Апанасов подвел для знакомства пухлого брюнета с веселыми усами, которые, казалось, смеются вместе с хозяином.

– Дядя Жорж…

– Забавное имя! – воскликнул усач. – Прямо-таки так и называетесь? И титанические усилия прикладываете, чтобы в интернете не было скучно?

– Чиновник всероссийского масштаба! – громко сказал Апанасов. – Человек прогрессивного ума! Привыкай, Жоржик, здесь все не так просто, как на нашей кухне…

– Что может быть привлекательнее для образованного человека, чем выставка! Игра ума, блеск таланта! Это же возвышенность, бесподобие! – говорил, не переставая, усач.

Унимая его восторги, Апанасов увел Цыплухина за локоть в другую часть зала.

– Этого опасайся, – сказал он, – вроде смех, а глаза – хитрые. Такой продаст – не слиняет.

– Так ведь и чиновник к тому же, – вставил Георгий.

– Чиновник! Им он был в прошлой жизни. Теперь простой безработный, шляющийся по мероприятиям, ищущий старых друзей, якобы случайно их встречает. И тут к кому-нибудь прилипнет.

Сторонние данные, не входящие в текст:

-- ==== Sys2Proof/Config.lean ====
section
/-! DEFINITION. What an instance fixes for life (R6, R7, R20), the test configuration TC (95_test_vectors.md section 1), and
the two free values the model uses where R13's primitives are not defined. What is computed from a configuration
(SUSTAIN_BLOCKS, the coefficients, the constraints of R9) is in Machine/Params.lean. -/

namespace Sys2Proof

/-- A non-negative rational number `num / den` (the type of FS and F[i] in R7). R9 makes both parts positive. -/
structure Ratio where
  num : Nat
  den : Nat
  deriving DecidableEq, Repr

/-- A three-symbol window, oldest first: the DtmfHistory (R29) and the sequence SEQ (R7). -/
structure History where
  h0 : Symbol
  h1 : Symbol
  h2 : Symbol
  deriving DecidableEq, Repr

/-- The configuration of one block instance. The fields with a default are the parameters the source fixes (R6): each carries the
source's value as its default and can be given another (R5, 93 I21). -/
structure Config where
  /-- NCH, the number of channels: channels 0 to NCH − 1 run. -/
  nch : Nat := 5
  /-- N_BLOCK, samples per analysis block. -/
  nBlock : Nat := 800
  /-- W_HIST, smoothing weight of the old value. -/
  wHist : Nat := 11
  /-- W_NEW, smoothing weight of the new value. -/
  wNew : Nat := 5
  /-- W_SHIFT: the smoothing denominator is `2 ^ wShift`. -/
  wShift : Nat := 4
  /-- SUSTAIN_S, seconds of the sustained-1750 signal, a whole number of them (log entry 17, DESIGN CHOICE). -/
  sustainS : Nat := 5
  /-- NDTMF, the number of DTMF channels: channels 0 to NDTMF − 1 enter the tone pattern. -/
  ndtmf : Nat := 4
  /-- FS, the input sample rate in Hz. -/
  fs : Ratio
  /-- F[0], the target frequency of channel 0 in Hz. -/
  f0 : Ratio
  /-- F[1]. -/
  f1 : Ratio
  /-- F[2]. -/
  f2 : Ratio
  /-- F[3]. -/
  f3 : Ratio
  /-- F[4], the 1750 Hz channel's frequency. -/
  f4 : Ratio := { num := 1750, den := 1 }
  /-- COEFF[i] where the configuration gives it; `none` where it is derived from F[i] and FS (R82). -/
  coeffGiven : Lanes (Option F32)
  /-- NORM_SCALE, full scale of a normalised strength. -/
  normScale : Nat
  /-- THRESH_DTMF, DTMF tone threshold on a smoothed strength. -/
  threshDtmf : Int
  /-- THRESH_1750, 1750 Hz threshold on a smoothed strength. -/
  thresh1750 : Int
  /-- N1750, depth of the 1750 Hz up/down counter. -/
  n1750 : Nat
  /-- ROW_MASK, which of channels 0..3 are row tones. -/
  rowMask : BitVec 4
  /-- VALID, the valid tone patterns; only membership matters. -/
  validCodes : List Symbol
  /-- LABEL, the digit or letter of each valid code; no rule reads it (R15). -/
  label : List (Symbol × Char)
  /-- NONE_TIMEOUT, analyses without a valid pattern before NONE becomes a candidate. -/
  noneTimeout : Nat
  /-- DEBOUNCE, minimum analyses between two history pushes. -/
  debounce : Nat
  /-- SEQ, the fixed 3-symbol sequence. -/
  seq : History
  /-- GTD_BASE, the base address of a platform's byte mapping, where there is one; outside the block (R55, 93 I12). -/
  gtdBase : Option Nat := none
  deriving DecidableEq, Repr

/-- F[0..4], the target frequencies. -/
def Config.f (c : Config) : Lanes Ratio := { c0 := c.f0, c1 := c.f1, c2 := c.f2, c3 := c.f3, c4 := c.f4 }

/-- The test configuration TC of 95_test_vectors.md section 1 (D30), with its coefficients given as the words of its table. -/
def Config.tc : Config where
  fs := { num := 7000, den := 1 }
  f0 := { num := 7000, den := 12 }
  f1 := { num := 700, den := 1 }
  f2 := { num := 7000, den := 6 }
  f3 := { num := 1400, den := 1 }
  coeffGiven := { c0 := some 0x3FDDB3D7#32, c1 := some 0x3FCF1BBD#32, c2 := some 0x3F800000#32,
                  c3 := some 0x3F1E377A#32, c4 := some 0x00000000#32 }
  normScale := 100
  threshDtmf := 30
  thresh1750 := 50
  n1750 := 3
  rowMask := 0b0011#4
  validCodes := [0b0101#4, 0b0110#4, 0b1001#4, 0b1010#4]
  label := [(0b0101#4, '1'), (0b0110#4, '2'), (0b1001#4, '4'), (0b1010#4, '5')]
  noneTimeout := 5
  debounce := 2
  seq := { h0 := 0b0101#4, h1 := 0b1010#4, h2 := 0b1001#4 }

/-- FREE VALUE: which quiet NaN an invalid operation or a NaN operand gives; IEEE 754 leaves it open and R88 says no run
reaches it (log entry 8). -/
opaque Config.freeNaN : F32 → F32 → F32

/-- FREE VALUE: the integer `trunc_int` gives for an infinity or a NaN; R13 defines it for finite values only and R88 says
no run reaches another (log entry 9). -/
opaque Config.freeTrunc : F32 → Int

end Sys2Proof
end

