-- ==== Sys2Proof/Machine/Flags.lean ====
section
/-! DEFINITION. The status flags as a word (R37, R39) and as output signals (R47). -/

namespace Sys2Proof.Machine

/-- R39: STATUS. Bits 0 to 6 are EN, DET1750, DET1750_LONG, SEQ_MATCH, HV, OVR, ERR; [11:8] SYM, [15:12] ECAUSE; the rest read 0. -/
def statusWord (s : State) : Word :=
  0#16 ++ s.ecause ++ s.sym ++ 0#1 ++ BitVec.ofBool s.err ++ BitVec.ofBool s.ovr ++ BitVec.ofBool s.hv
    ++ BitVec.ofBool s.seqMatch ++ BitVec.ofBool s.lng ++ BitVec.ofBool s.det ++ BitVec.ofBool s.en

/-- R47: the output `det1750_o`. -/
def det1750Out (s : State) : Bool := s.det

/-- R47: the output `det1750_long_o`. -/
def det1750LongOut (s : State) : Bool := s.lng

/-- R47: the output `dtmf_match_o`. -/
def dtmfMatchOut (s : State) : Bool := s.seqMatch

end Sys2Proof.Machine
end

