-- ==== Sys2Proof/Machine/Control.lean ====
section
/-! DEFINITION. NOP, SETEN, RDREG, CLRST and the effect of an ILLEGAL word (R115 to R123). -/

namespace Sys2Proof.Machine

/-- R115: NOP. -/
def execNop (s : State) : Result := .next s

/-- R116: SETEN; a change of level in either direction is an activation boundary. -/
def execSeten (e : Bool) (s : State) : Result :=
  if e = s.en then .next s else .next { restartBlock s with en := e }

/-- R118, R119: RDREG; a reserved index reads 0 and records RESERVED_REG. -/
def execRdreg (idx : BitVec 4) (s : State) : Result :=
  match readReg idx s with
  | some v => .next (respond v s)
  | none => .next (recordError reservedReg (respond 0#32 s))

/-- R121: `m[0]` clears the error record. -/
def clearErr (m : BitVec 2) (s : State) : State :=
  if m.getLsbD 0 then { s with err := false, ecause := 0 } else s

/-- R121: `m[1]` clears the overrun record. -/
def clearOvr (m : BitVec 2) (s : State) : State :=
  if m.getLsbD 1 then { s with ovr := false } else s

/-- R121: CLRST. -/
def execClrst (m : BitVec 2) (s : State) : Result := .next (clearOvr m (clearErr m s))

/-- R123: ILLEGAL. -/
def execIllegal (s : State) : Result := .next (recordError illegalCmd s)

end Sys2Proof.Machine
end

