-- ==== Sys2Proof/Certificates/Slice0/Obligations.lean ====
section
/-! DEFINITION. The statements for the provers. Every one is about all states and all configurations, unless it says otherwise;
the configuration is `s.cfg`. A statement of what an instruction does is an equation for the whole next state, so it states
completion, result and frame at once. -/

open Sys2Proof Sys2Proof.Machine

/-! ## Encoding -/

/-- R68 to R72, R76: decoding the word of a command the word can carry gives the command, with every operand at every value. -/
def Obligations.DecodeEncodeRoundTrip : Prop :=
  ∀ i : Instr, i.wf = true → decode (encode i) = .ok i ∧ decodeTableWord 32 (encode i).toNat = some i

/-- R67, R76: a word that decodes is the word of the well-formed command it decodes to: no bit of it is dropped. -/
def Obligations.EncodeDecodeRoundTrip : Prop :=
  ∀ (w : Word) (i : Instr), decode w = .ok i → i.wf = true ∧ encode i = w

/-- Words written out bit by bit from R68 to R72 decode to the commands they stand for. -/
def Obligations.WrittenOutWordsDecode : Prop :=
  decode 0b00000000000000000000000000000000#32 = .ok .nop
    ∧ decode 0b00010000000000000000001111101000#32 = .ok (.sample 1000)
    ∧ decode 0b00010000000000001111110000011000#32 = .ok (.sample (-1000))
    ∧ decode 0b00100000000000000000000000000001#32 = .ok (.seten true)
    ∧ decode 0b00110000000000000000000000001100#32 = .ok (.rdreg 12#4)
    ∧ decode 0b01000000000000000000000000000010#32 = .ok (.clrst 2#2)

/-- R67: the rows are disjoint, so at most one row matches a word. -/
def Obligations.OpcodeRowsDisjoint : Prop :=
  ∀ (w : Word) (r q : OpRow), r ∈ opRows → q ∈ opRows → r.admits w = true → q.admits w = true → r = q

/-- R73, R123: which words are ILLEGAL, that an ILLEGAL word records error 1 and does nothing else, and that every word has a
defined effect. -/
def Obligations.IllegalWordsRecordErrorOne : Prop :=
  ∀ (w : Word) (s : State),
    ((∃ e, decode w = .error e) ↔
      (5 ≤ (w.extractLsb' 28 4).toNat
        ∨ (w.extractLsb' 28 4 = 0#4 ∧ w.extractLsb' 0 28 ≠ 0#28)
        ∨ (w.extractLsb' 28 4 = 1#4 ∧ w.extractLsb' 16 12 ≠ 0#12)
        ∨ (w.extractLsb' 28 4 = 2#4 ∧ w.extractLsb' 1 27 ≠ 0#27)
        ∨ (w.extractLsb' 28 4 = 3#4 ∧ w.extractLsb' 4 24 ≠ 0#24)
        ∨ (w.extractLsb' 28 4 = 4#4 ∧ w.extractLsb' 2 26 ≠ 0#26)))
    ∧ ((∃ e, decode w = .error e) → runWord w s = .next { s with err := true, ecause := 1#4 })
    ∧ ∃ t, runWord w s = .next t

/-- R52: four bytes, the lowest address holding bits [7:0], decode as the word they are, and the rest is left. -/
def Obligations.BytesDecodeLittleEndian : Prop :=
  ∀ (w : Word) (rest : List Byte),
    decodeBytes (bytesOfWord w ++ rest) =
      (match decode w with
        | .ok i => .ok (i, rest)
        | .error e => .error e)

/-- R78, R79: an operand that is a number in its range is the operand read, and one out of its range, or that is no number, is an
assembly error for every mnemonic and directive; a register name stands for its index; a line that is read emits the words of
well-formed commands, but for `.word`; a `.tone` sample is a 16-bit value and is the one its word carries. -/
def Obligations.AssembledWordsDecode : Prop :=
  (∀ (v : String) (k : Int), readOperand v = some k →
      parseTokens ["SAMPLE", v] = (if -32768 ≤ k ∧ k ≤ 32767 then some (.command (.sample k)) else none)
        ∧ parseTokens ["SETEN", v] =
            (if k = 0 then some (.command (.seten false)) else if k = 1 then some (.command (.seten true)) else none)
        ∧ parseTokens ["RDREG", v] =
            (if 0 ≤ k ∧ k ≤ 15 then some (.command (.rdreg (BitVec.ofInt 4 k))) else none)
        ∧ parseTokens ["CLRST", v] =
            (if 0 ≤ k ∧ k ≤ 3 then some (.command (.clrst (BitVec.ofInt 2 k))) else none)
        ∧ parseTokens [".word", v] = (if 0 ≤ k ∧ k < 2 ^ 32 then some (.word (BitVec.ofInt 32 k)) else none)
        ∧ parseTokens [".rep", v] = (if 0 ≤ k then some (.rep k.toNat) else none)
        ∧ parseTokens [".silence", v] = (if 0 ≤ k then some (.silence k.toNat) else none))
    ∧ (∀ v : String, readOperand v = none →
        (∀ m ∈ ["SAMPLE", "SETEN", "CLRST", ".word", ".rep", ".silence"], parseTokens [m, v] = none)
          ∧ ((∀ p ∈ regNames, v ≠ p.1) → parseTokens ["RDREG", v] = none))
    ∧ (∀ p ∈ regNames, parseTokens ["RDREG", p.1] = some (.command (.rdreg p.2)))
    ∧ (∀ (l : String) (a : AsmLine), parseLine l = some a →
        (∀ i, a = .command i → i.wf = true)
          ∧ ((∀ v, a ≠ .word v) → ∀ w ∈ lineWords a, ∃ i, i.wf = true ∧ encode i = w ∧ decode w = .ok i))
    ∧ ∀ (c1 : Fin 5) (c2 : Option (Fin 5)) (n k : Nat),
        sampleInRange (toneValue c1 c2 k) = true
          ∧ (lineWords (.tone c1 c2 n)).length = n
          ∧ (k < n → ∃ w, (lineWords (.tone c1 c2 n))[k]? = some w ∧ decode w = .ok (.sample (toneValue c1 c2 k)))

/-! ## Steps and agents -/

/-- A step runs the decoded command: with the host event consumed and the response port free, it is exec of the command. -/
def Obligations.StepRunsDecodedCommand : Prop :=
  ∀ (s : State) (w : Word) (f : Bool) (rest : List Presented) (i : Instr),
    configOk s.cfg = true → s.queue = { event := .word w, anFirst := f } :: rest → (s.hv && f) = false →
      decode w = .ok i → step s = exec i { s with rsp := none, queue := rest }

/-- A step on an ILLEGAL word records error 1 and consumes the word (R73, R123). -/
def Obligations.StepRecordsIllegalWord : Prop :=
  ∀ (s : State) (w : Word) (f : Bool) (rest : List Presented) (e : Illegal),
    configOk s.cfg = true → s.queue = { event := .word w, anFirst := f } :: rest → (s.hv && f) = false →
      decode w = .error e → step s = .next { s with rsp := none, queue := rest, err := true, ecause := 1#4 }

/-- R56 (b), R90: an AN step is never taken while the slot is empty, and a full slot is analysed when nothing is presented or
the host event that is due lets AN go first. That a pending block is analysed when nothing is presented is the model's
reading of R166 (log entry 3). -/
def Obligations.AnalyzeStepNeedsFullSlot : Prop :=
  ∀ s : State, configOk s.cfg = true →
    (turn s = .analyze → s.hv = true)
      ∧ (s.hv = true → (s.queue = [] ∨ ∃ p rest, s.queue = p :: rest ∧ p.anFirst = true) →
          step s = execAnalyze { s with rsp := none })

/-- R136: when a command is presented and `hv = 1` either may go first; the mark of the presented word is the model's way of
saying which (log entry 2). -/
def Obligations.EitherAgentMayGoFirst : Prop :=
  ∀ (s : State) (w : Word) (rest : List Presented), configOk s.cfg = true → s.hv = true →
    step { s with queue := { event := .word w, anFirst := true } :: rest }
        = execAnalyze { s with rsp := none, queue := { event := .word w, anFirst := true } :: rest }
      ∧ step { s with queue := { event := .word w, anFirst := false } :: rest }
        = runWord w { s with rsp := none, queue := rest }

/-- R163: with the slot empty and nothing presented a step changes no state. -/
def Obligations.QuiescentStepChangesNothing : Prop :=
  ∀ s : State, configOk s.cfg = true → s.hv = false → s.queue = [] → step s = .next { s with rsp := none }

/-- R150, R151: the reset step, whatever the state before, with a pending block and a word presented beside it lost. That the
reset is due in a queue, with a mark, that what the host presents later stands, and that the response list stands and the port is
cleared are the model's (log entries 2, 15 and 4). -/
def Obligations.ResetStepRestoresResetState : Prop :=
  ∀ (s : State) (lost : Option Word) (f : Bool) (rest : List Presented),
    configOk s.cfg = true → s.queue = { event := .reset lost, anFirst := f } :: rest → (s.hv && f) = false →
      ∃ t, step s = .next t
        ∧ t.en = false ∧ t.s1 = Lanes.const 0#32 ∧ t.s2 = Lanes.const 0#32 ∧ t.cnt = 0 ∧ t.hv = false
        ∧ t.he = Lanes.const 0#32 ∧ t.y = Lanes.const 0 ∧ t.c17 = 0 ∧ t.det = false ∧ t.s17 = 0 ∧ t.lng = false
        ∧ t.sym = 0#4 ∧ t.h = { h0 := 0#4, h1 := 0#4, h2 := 0#4 } ∧ t.sinceValid = 0
        ∧ t.sincePush = s.cfg.debounce ∧ t.seqMatch = false ∧ t.anacnt = 0#32 ∧ t.ovr = false ∧ t.err = false
        ∧ t.ecause = 0#4 ∧ t.cfg = s.cfg ∧ t.queue = rest ∧ t.responses = s.responses ∧ t.rsp = none
        ∧ det1750Out t = false ∧ det1750LongOut t = false ∧ dtmfMatchOut t = false

/-- R39 to R46, R49: what every register reads after reset, DTMFT reading `DEBOUNCE << 16`. -/
def Obligations.RegistersReadTheirResetValues : Prop :=
  ∀ (c : Config) (idx : BitVec 4), configOk c = true →
    readReg idx (State.resetOf c) =
      if idx = 6#4 ∨ idx = 7#4 ∨ idx = 13#4 ∨ idx = 14#4 ∨ idx = 15#4 then none
      else if idx = 4#4 then some (BitVec.ofNat 32 c.debounce <<< 16)
      else some 0#32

И точно, скоро усач намертво приклеился к строгому на вид мужику в сером костюме.

– Все, выставка окончена, нашел жертву, – засмеялся Апанасов.

Цыплухин подошел к фуршетному столу, взял бокал с шампанским. Побродил по залу.

– Нет, все-таки вы не цените возможности! – донеслось до Георгия. – Я вам говорил, у меня есть проект. Верное дело! Принц государства Свазиленд Мулумбу готов сделать меня своим представителем. Да! А вы как думали? Этот наш проект – интересная штука. Вы, разумеется, в доле?

Георгий повернулся. Подле Апанасова стоял невысокий, солидно одетый мужчина и держал его за пуговицу пиджака. Что-то нескрываемо комичное было в их позе.

– И в чем состоит проект? – спросил Апанасов.

– Принц хочет открыть представительство. Разумеется, все оплачено. Вернее, будет оплачено. Мы из него столько денег выкачаем, что купим этот дом с потрохами и картинами. Вам всего-то и надо, что помочь мне!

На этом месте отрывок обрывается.